Last year, Emefiele said the Bank’s decision to restrict access to foreign exchange for certain items was to “contain rising inflation and to cushion the impact of the drop in FX supply on the Nigerian economy.” In the same speech, he claimed it was responsible for huge reductions in import bills as well as improving employment.
In reality, the numbers don’t add up.
The FX ban acts as an import control which adds inflationary pressure rather than contains it. And it is hard to see any positive effect on unemployment or imports, once we consider smuggling. Emefiele’s defence of the policy reeks of partisanship.
How’s the Central Bank Doing?
Apart from supporting the creative industry, the Central Bank has expanded its efforts in promoting Nigeria’s real sector. To improve consumer lending, it raised the minimum loan-to-deposit ratio to 60% in July and this month, the CBN fined a number of banks for failing to reach the ratio and increased it to 65%. A charitable reading suggests that these unconventional monetary policies are not too dissimilar from what central banks in the developed world have tried to achieve with Quantitative Easing.
The Central Bank has been most active in the FX market in an effort to preserve the value of the naira. It has consistently sold dollars and expensive high-yield treasury bills to stave off speculators, and many would argue that the import restriction list is primarily to protect foreign reserves while the naira is vulnerable. A good discussion of what the Central Bank’s foreign exchange stability goal costs Nigeria is discussed here on a Lagos radio station.

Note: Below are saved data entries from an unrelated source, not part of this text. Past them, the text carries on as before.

-- ==== Sys2Proof/Machine/ExecCanceller.lean ====
section
/-! DEFINITION. Meanings: canceller and isolation probe (chapter 7). -/
namespace Sys2Proof.Machine
open Fld

/-- A block ends, on the samples that its chains deliver: the onset detectors see the canceller's output, then the canceller adapts
(R171, R263). -/
def blockEnd (e : Env) (n : Nat) (inp : List Cpx) (refs : List (Nat × List Cpx)) (d : Dev) : Dev :=
  let x := blockIn d n inp
  let r := blockRefs d n refs
  oscBlock e n (blockErr n x r d) (cnlBlockEnd n x r d)

/-- A 64-sample canceller block ends (R171). -/
def execCnlBlockEnd (n : Fin 192) (inp : List Cpx) (refs : List (Nat × List Cpx)) (ofs : Nat) (s : State) : Answer :=
  lift (fun e d => blockEnd e n.val inp refs (d.atOfs ofs)) s

/-- A write of CNL_CFG or CNL_BULK (R170). -/
def execCnlCfgWrite (src : Src) (n : Fin 192) (bulk : Bool) (w : Word) (s : State) : Answer :=
  writeTo src (if bulk then .CNL_BULK else .CNL_CFG) n.val 0 w s

/-- A write of CNL_CTL (R180). -/
def execCnlCtlWrite (src : Src) (n : Fin 192) (w : Word) (s : State) : Answer := writeTo src .CNL_CTL n.val 0 w s

/-- A write of CNL_CTL.CLR (R172). -/
def execCnlClear (src : Src) (n : Fin 192) (w : Word) (s : State) : Answer := writeTo src .CNL_CTL n.val 0 w s

/-- A write that changes CNL_CTL.FREEZE (R172). -/
def execCnlFreeze (src : Src) (n : Fin 192) (w : Word) (s : State) : Answer := writeTo src .CNL_CTL n.val 0 w s

/-- The canceller check of a physical slice fails (R187). -/
def execCnlCheck (p : Fin 200) (s : State) : Answer := lift (physCheck Ev.CNL_CHECK p.val) s

/-- A write of CNL_PRB_CTL.START (R186). -/
def execProbeStart (src : Src) (w : Word) (s : State) : Answer := writeTo src .CNL_PRB_CTL 0 0 w s

/-- A write of CNL_PRB_CTL.ABORT (R186). -/
def execProbeAbort (src : Src) (w : Word) (s : State) : Answer := writeTo src .CNL_PRB_CTL 0 0 w s

/-- The automatic rotation comes due (R186). -/
def execProbeAutoRun (s : State) : Answer := lift (fun _ d => probeAuto d) s

/-- A probe run ends (R182 to R184). -/
def execProbeRunEnd (mean orx : Int) (depth aIn aOut : Rat) (s : State) : Answer :=
  lift (fun e d => probeEnd e mean orx depth aIn aOut d) s

end Sys2Proof.Machine
end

For all its effort, it’s tough to say the Central Bank has been successful in its endeavours. The reserves hit a ten month low, with more outflows expected towards the end of the year. Trying to keep the currency rates stable looks to be a herculean task. Even with huge support and focus from the Central Bank and the federal government, agriculture real GDP growth has slowed to one of its lowest points this decade. Inflation has fallen to 11% but could rebound soon as food prices rise on the back of the border closer.
A verdict on the CBN
The truth is, regardless of the CBN’s motivations, it is out of its depth in the literal sense. The Central Bank has its hands in all pots of the economy and the money market, but there’s only so much it can do. It is simpler and potentially best serves Nigeria’s interests for the Central Bank to stick to price stability and focus on bringing inflation rates under 10%. Sure, there will be creative ways of doing this, but the objective must remain the same.
Monetary policy isn’t ideal for restructuring and unleashing the economic potential of a country, that’s better suited for macroeconomic policy. But the Buhari administration has failed to stimulate the level of growth that reduces poverty and promotes development, and the Central Bank is left on mop-up duty.